[England in America, 1580-1652 by Lyon Gardiner Tyler]@TWC D-Link bookEngland in America, 1580-1652 CHAPTER IX 5/13
Their meetings were broken up by mobs, and worshippers were subjected to insults.[6] Holland at that time was the only country enlightened enough to open its doors to all religions professing Jesus Christ; and as early as 1593 a Separatist congregation, which had come into existence at London, took refuge at Amsterdam, and they were followed by many other persons persecuted under the laws of Queen Elizabeth.
When she died, in 1603, there were hopes at first of a milder policy from King James, but they were speedily dispelled, and at a conference of Puritans and High Churchmen at Hampton Court in 1604 the king warned dissenters, "I will make them conform or I will harry them out of this land, or else worse"; and he was as good as his word.[7] Several congregations of Separatists were located in the northeastern part of England, in some towns and villages in Nottinghamshire, Lincolnshire, and Yorkshire.

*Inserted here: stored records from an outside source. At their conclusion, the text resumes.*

/-- The test of a drain. -/
theorem State.tryComplete_drains {v : State} {i : SlotId} (on : v.inDrain = true) (resolved : (v.frame i).state = .resolved)
    (n : Nat) : (v.frame i).Drained ((State.tryComplete (n + 2) i v).frame i) ∧
      (State.tryComplete (n + 2) i v).drained = v.drained + (v.frame i).endings := by
  by_cases stays : (v.frame i).successor = none ∨ (v.frame i).held ≠ 0 ∨ (v.frame i).ended = true
  · have same := State.tryComplete_ends on resolved stays (n + 1)
    refine ⟨⟨fun _ => same.1, fun m clear going next => ?_⟩, same.2⟩
    rw [next, clear, going] at stays
    simp at stays
  · simp only [not_or, not_not, Bool.not_eq_true] at stays
    obtain ⟨some_, clear, going⟩ := stays
    obtain ⟨m, next⟩ := Option.ne_none_iff_exists'.mp some_
    rw [State.tryComplete_drain resolved clear going on, State.endGen_successor next, State.enterUntagged_eq]
    obtain ⟨area, x, y, enters⟩ := (v.countEnded.beginGen i).frame_entersUntagged i v.clock false
    obtain ⟨tagged, empty, waits⟩ := (v.countEnded.beginGen i).entersUntagged_waits i v.clock false
    have proc := (v.countEnded.beginGen i).entersUntagged_proc i v.clock false
    generalize (v.countEnded.beginGen i).entersUntagged i v.clock false = u at *
    have begun : (v.countEnded.beginGen i).frame i = (v.frame i).begin := by
      rw [State.frame_beginGen, State.frame_countEnded]
    rw [begun] at enters
    have fields : (u.frame i).generation = (v.frame i).generation + 1 ∧ (u.frame i).held = m.held ∧
        (u.frame i).successor = none ∧ (u.frame i).pendingTag = none ∧ (u.frame i).ended = false := by
      rw [enters]
      unfold FrameRecord.begin
      rw [next]
      exact ⟨rfl, rfl, rfl, rfl, rfl⟩
    obtain ⟨generation, held, last, untagged, going'⟩ := fields
    have count : u.drained = v.drained + 1 := (State.drained_ofProc proc).trans (State.drained_countEnded on)
    have on' : u.inDrain = true := by
      rw [State.inDrain, proc]
      exact (OnSlot.countEnded v i).within.inDrain.trans on
    obtain ⟨w, settled, frame, total⟩ := State.takeBands_ends BandEvent.untagged_settles on' tagged waits (.inl last) n
    rw [frame, total, count, FrameRecord.endings_next clear going next, FrameRecord.endings_last going' last, held]
    obtain ⟨state, generation', held', bands⟩ := settled.outcome
    have rest := settled.frame
    refine ⟨⟨fun idle => ?_, fun m' _ _ next' => ?_⟩, ?_⟩
    · rw [next, clear, going] at idle
      simp at idle
    · rw [next] at next'
      cases next'
      refine ⟨state, generation'.trans generation, held'.trans held, ?_, ?_, fun b => ?_⟩
      · rw [FrameRecord.ends, rest]
        exact last
      · rw [FrameRecord.ends, rest]
        exact untagged
      · exact (bands b).2.2.2 (by rw [empty])
    · split <;> rfl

One held meetings, under Rev.John Smith, a Cambridge graduate, at Gainsborough, and another, under Richard Clifton as pastor and John Robinson as teacher, at the small village of Scrooby.

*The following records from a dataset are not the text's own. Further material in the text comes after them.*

theorem Records.applyPendings (l : List SlotId) : ∀ s : State, l.Nodup →
    Records (s.pendingEvents l) s (l.foldl State.applyPending s) := by
  induction l with
  | nil =>
    intro s _
    have none_ : s.pendingEvents [] = [] := by
      unfold State.pendingEvents
      split <;> rfl
    rw [none_]
    exact .refl s
  | cons i l ih =>
    intro s once
    obtain ⟨fresh, once⟩ := List.nodup_cons.mp once
    have split_ : s.pendingEvents (i :: l) = s.pendingEvents [i] ++ (s.applyPending i).pendingEvents l := by
      have same : l.filter (fun j => ((s.applyPending i).slot j).pendingDesc.isSome) =
          l.filter fun j => (s.slot j).pendingDesc.isSome := List.filter_congr fun j member => by
        rw [(OnSlot.applyPending s i).other j fun h => fresh (h ▸ member)]
      unfold State.pendingEvents
      rw [(Within.applyPending s i).settings, same]
      split
      · rw [← List.map_append, ← List.filter_append]
        rfl
      · rfl
    rw [split_]
    exact (Records.applyPending s i).trans (ih _ once)

/-! ### The loads at DRAIN_DONE (R117) -/

theorem OnFrames.setLoad (s : State) (l : Option Load) (short : Load.short s.pu.load → Load.short l) :
    OnFrames s (s.setLoad l) := ⟨.setLoad s l short, rfl, rfl, rfl, rfl, rfl, rfl, rfl⟩

theorem OnFrames.triggerLoad (s : State) (target : LensIdentity) : OnFrames s (s.triggerLoad target) := by
  unfold State.triggerLoad
  refine .trans (.trans ?_ (.evalMode _ _)) (.startPending _)
  exact .setLoad s _ fun _ => Load.short_some (by simp [Load.pendingFor])

theorem OnFrames.failLoad (s : State) (reason : LoadReason) (check : Option FormatCheck) (block : Nat) :
    OnFrames s (s.failLoad reason check block) := by
  refine ⟨.failLoad s reason check block, ?_, ?_, ?_, ?_, ?_, ?_, ?_⟩ <;> rw [State.failLoad_eq]

theorem State.triggerLoad_slots (s : State) (target : LensIdentity) : (s.triggerLoad target).slots = s.slots := by
  rw [State.triggerLoad, State.startPending_slots, State.evalMode_slots]
  rfl

theorem OnFrames.resumeLoads (s : State) (aborted : Bool) :
    OnFrames s (s.resumeLoads aborted) ∧ (s.resumeLoads aborted).slots = s.slots := by
  have same : OnFrames s s ∧ s.slots = s.slots := ⟨.refl s, rfl⟩
  unfold State.resumeLoads
  cases s.pu.load with
  | some ld =>
    dsimp only
    split
    · exact same
    · split
      · exact ⟨.startPending s, s.startPending_slots⟩
      · exact ⟨.failLoad s _ _ _, s.failLoad_slots _ _ _⟩
  | none =>
    cases s.llc.identified with
    | none => exact same
    | some l =>
      dsimp only
      split
      · exact ⟨.triggerLoad s l, s.triggerLoad_slots l⟩
      · exact same

/-! ### Step 4 -/

theorem Slot.rearm_fields (sl : Slot) : sl.rearm.collection = emptyCollection ∧ sl.rearm.invalidReported = false ∧
    sl.rearm.pendingDesc = sl.pendingDesc ∧ sl.rearm.frame.presented = none ∧ sl.rearm.committed = sl.committed ∧
    (sl.committed.isSome = true → sl.rearm.frame.state = .armed ∧
      sl.rearm.frame.generation = sl.frame.generation + 1) := by
  unfold Slot.rearm
  cases committed : sl.committed with
  | none => exact ⟨rfl, rfl, rfl, rfl, rfl, nofun⟩
  | some w => exact ⟨rfl, rfl, rfl, rfl, rfl, fun _ => ⟨rfl, rfl⟩⟩

theorem Slot.applied_invalidReported {sl : Slot} (clear : sl.invalidReported = false) (d : Option Window) :
    (sl.applied d).invalidReported = false := by
  cases d
  · exact clear
  · rfl

theorem State.clearWork_fields (s : State) : (∀ i, s.clearWork.slot i = (s.slot i).rearm) ∧
    (∀ i, s.clearWork.line i = .invalid) ∧ s.clearWork.cru = s.cru ∧ s.clearWork.pins = s.pins ∧ s.clearWork.er = s.er ∧
    s.clearWork.mpu = s.mpu ∧ s.clearWork.br = { s.br with history := [] } ∧
    s.clearWork.ssu = { s.ssu with exposures := [] } ∧ s.clearWork.llc = { s.llc with focusRef := none } :=
  ⟨fun _ => mapTable_get _ _ _, fun _ => mapTable_get _ _ _, rfl, rfl, rfl, rfl, rfl, rfl, rfl⟩

theorem Ssu.emptied {a b : Ssu} (clock : b.clock = a.clock) (prescaler : b.prescaler = a.prescaler)
    (strobe : b.strobe = a.strobe) (exposures : b.exposures <:+ []) : b = { a with exposures := [] } := by
  cases b
  simp_all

Persecuted by the king's officers, these congregations began to consider the advisability of joining their brethren in Holland.
That of Gainsborough was the first to emigrate, and, following the example of the London church, it settled at Amsterdam. In the second, or Scrooby, congregation, destined to furnish the "Pilgrim Fathers" of New England,[8] three men were conspicuous as leaders.